What this task involves ▸ From the data below, set down exactly the lines between the one holding "theorem agentHalted_vf (s" and the one holding "theorem State.reg_setReg_same (s", inclusive, and no others.
── Entries provided
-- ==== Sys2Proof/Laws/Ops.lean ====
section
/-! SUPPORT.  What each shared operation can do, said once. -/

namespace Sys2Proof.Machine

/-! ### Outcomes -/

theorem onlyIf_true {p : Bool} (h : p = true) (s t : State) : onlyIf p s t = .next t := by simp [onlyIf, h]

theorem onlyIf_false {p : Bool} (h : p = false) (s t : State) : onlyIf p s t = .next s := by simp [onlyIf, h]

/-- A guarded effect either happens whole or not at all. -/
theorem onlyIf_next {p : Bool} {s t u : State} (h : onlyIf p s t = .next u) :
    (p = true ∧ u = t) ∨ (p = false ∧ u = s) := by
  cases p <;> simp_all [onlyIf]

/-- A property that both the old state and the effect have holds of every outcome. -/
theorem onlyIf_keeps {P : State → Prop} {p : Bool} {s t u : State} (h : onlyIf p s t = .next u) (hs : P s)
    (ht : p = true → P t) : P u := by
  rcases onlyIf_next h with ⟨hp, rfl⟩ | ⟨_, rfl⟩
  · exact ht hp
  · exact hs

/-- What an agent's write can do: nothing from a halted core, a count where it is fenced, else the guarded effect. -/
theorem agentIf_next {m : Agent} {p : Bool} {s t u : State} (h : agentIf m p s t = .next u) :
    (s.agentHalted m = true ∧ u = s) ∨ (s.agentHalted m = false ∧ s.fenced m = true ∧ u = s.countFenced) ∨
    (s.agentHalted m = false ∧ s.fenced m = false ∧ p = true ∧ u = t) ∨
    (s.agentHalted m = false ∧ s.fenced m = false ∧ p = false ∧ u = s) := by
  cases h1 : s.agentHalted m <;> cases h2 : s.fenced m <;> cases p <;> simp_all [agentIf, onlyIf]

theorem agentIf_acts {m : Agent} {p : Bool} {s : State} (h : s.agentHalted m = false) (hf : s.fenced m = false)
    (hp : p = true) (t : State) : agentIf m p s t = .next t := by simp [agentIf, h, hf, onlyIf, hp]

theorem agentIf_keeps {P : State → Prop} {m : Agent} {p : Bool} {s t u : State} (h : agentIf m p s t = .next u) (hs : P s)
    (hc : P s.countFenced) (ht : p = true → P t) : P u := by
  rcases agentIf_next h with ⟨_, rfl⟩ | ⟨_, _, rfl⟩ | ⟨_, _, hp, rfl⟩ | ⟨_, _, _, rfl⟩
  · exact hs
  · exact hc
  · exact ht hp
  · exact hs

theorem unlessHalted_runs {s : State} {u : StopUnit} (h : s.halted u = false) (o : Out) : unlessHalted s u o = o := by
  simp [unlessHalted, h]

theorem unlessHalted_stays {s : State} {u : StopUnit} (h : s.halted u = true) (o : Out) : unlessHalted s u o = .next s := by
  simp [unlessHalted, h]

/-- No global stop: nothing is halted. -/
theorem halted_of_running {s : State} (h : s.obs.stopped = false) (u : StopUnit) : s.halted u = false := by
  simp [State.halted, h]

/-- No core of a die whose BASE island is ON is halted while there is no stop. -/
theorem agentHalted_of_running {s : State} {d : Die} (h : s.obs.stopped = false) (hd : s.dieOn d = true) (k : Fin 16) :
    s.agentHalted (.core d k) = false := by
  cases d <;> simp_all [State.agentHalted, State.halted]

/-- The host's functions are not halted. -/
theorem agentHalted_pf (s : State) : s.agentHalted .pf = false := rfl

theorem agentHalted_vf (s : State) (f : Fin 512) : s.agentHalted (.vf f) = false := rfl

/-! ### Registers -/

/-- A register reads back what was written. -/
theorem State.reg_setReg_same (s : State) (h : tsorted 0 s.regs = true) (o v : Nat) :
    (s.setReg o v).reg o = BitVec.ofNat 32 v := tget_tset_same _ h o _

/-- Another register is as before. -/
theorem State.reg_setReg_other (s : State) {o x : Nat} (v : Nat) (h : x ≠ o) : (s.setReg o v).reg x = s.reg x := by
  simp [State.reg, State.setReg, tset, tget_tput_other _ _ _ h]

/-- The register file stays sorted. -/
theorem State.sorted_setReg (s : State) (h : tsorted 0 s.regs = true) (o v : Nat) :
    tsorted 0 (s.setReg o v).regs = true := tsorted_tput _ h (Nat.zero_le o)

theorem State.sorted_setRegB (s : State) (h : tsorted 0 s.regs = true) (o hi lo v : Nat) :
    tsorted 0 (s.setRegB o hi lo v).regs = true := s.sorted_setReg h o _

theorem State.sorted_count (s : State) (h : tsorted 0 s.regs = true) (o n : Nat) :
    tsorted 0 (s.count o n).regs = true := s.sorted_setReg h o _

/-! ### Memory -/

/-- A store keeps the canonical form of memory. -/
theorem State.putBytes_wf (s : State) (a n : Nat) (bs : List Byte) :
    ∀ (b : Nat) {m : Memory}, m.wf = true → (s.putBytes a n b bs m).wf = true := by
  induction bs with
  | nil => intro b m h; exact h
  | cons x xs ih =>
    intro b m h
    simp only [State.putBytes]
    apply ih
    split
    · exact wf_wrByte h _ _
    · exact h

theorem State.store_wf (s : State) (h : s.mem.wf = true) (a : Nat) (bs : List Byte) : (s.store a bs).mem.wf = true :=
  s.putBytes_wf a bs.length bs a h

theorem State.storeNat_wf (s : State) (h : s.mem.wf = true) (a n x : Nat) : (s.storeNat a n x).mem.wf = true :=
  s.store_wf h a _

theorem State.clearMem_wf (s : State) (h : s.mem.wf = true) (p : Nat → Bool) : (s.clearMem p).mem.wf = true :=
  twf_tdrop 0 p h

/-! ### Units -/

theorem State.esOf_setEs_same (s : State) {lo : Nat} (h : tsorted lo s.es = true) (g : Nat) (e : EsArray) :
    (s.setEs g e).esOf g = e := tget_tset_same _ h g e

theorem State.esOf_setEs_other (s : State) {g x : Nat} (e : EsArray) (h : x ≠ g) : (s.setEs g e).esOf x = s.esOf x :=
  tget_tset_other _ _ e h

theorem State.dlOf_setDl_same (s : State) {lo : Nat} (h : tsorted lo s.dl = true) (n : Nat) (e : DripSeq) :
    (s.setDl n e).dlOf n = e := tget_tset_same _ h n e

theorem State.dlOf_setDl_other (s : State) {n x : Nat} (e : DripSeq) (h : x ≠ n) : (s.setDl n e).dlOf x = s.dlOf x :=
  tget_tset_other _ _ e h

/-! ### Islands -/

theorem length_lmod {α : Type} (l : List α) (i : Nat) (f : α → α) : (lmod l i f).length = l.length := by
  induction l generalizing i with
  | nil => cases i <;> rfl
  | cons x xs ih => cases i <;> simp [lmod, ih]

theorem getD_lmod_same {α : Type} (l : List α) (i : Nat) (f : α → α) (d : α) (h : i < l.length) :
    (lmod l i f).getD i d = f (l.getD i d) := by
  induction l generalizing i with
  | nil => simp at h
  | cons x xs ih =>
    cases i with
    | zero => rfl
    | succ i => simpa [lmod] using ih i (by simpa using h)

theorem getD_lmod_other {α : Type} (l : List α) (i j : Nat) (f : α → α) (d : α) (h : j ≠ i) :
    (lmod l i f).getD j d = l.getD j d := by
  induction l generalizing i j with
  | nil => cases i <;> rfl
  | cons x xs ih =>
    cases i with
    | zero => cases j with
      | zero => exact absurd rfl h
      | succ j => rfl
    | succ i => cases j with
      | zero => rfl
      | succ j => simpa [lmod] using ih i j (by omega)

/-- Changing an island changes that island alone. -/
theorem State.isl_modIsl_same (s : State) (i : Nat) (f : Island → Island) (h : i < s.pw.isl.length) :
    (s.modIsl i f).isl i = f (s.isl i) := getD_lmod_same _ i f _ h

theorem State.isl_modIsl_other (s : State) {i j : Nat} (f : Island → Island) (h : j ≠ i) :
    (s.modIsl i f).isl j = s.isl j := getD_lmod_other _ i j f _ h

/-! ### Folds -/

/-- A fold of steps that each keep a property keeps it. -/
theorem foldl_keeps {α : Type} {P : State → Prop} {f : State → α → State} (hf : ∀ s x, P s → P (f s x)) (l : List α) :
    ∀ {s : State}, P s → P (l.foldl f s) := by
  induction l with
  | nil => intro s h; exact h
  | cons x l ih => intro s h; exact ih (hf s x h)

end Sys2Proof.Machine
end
────
Your response ▸
theorem agentHalted_vf (s : State) (f : Fin 512) : s.agentHalted (.vf f) = false := rfl

/-! ### Registers -/

/-- A register reads back what was written. -/
theorem State.reg_setReg_same (s : State) (h : tsorted 0 s.regs = true) (o v : Nat) :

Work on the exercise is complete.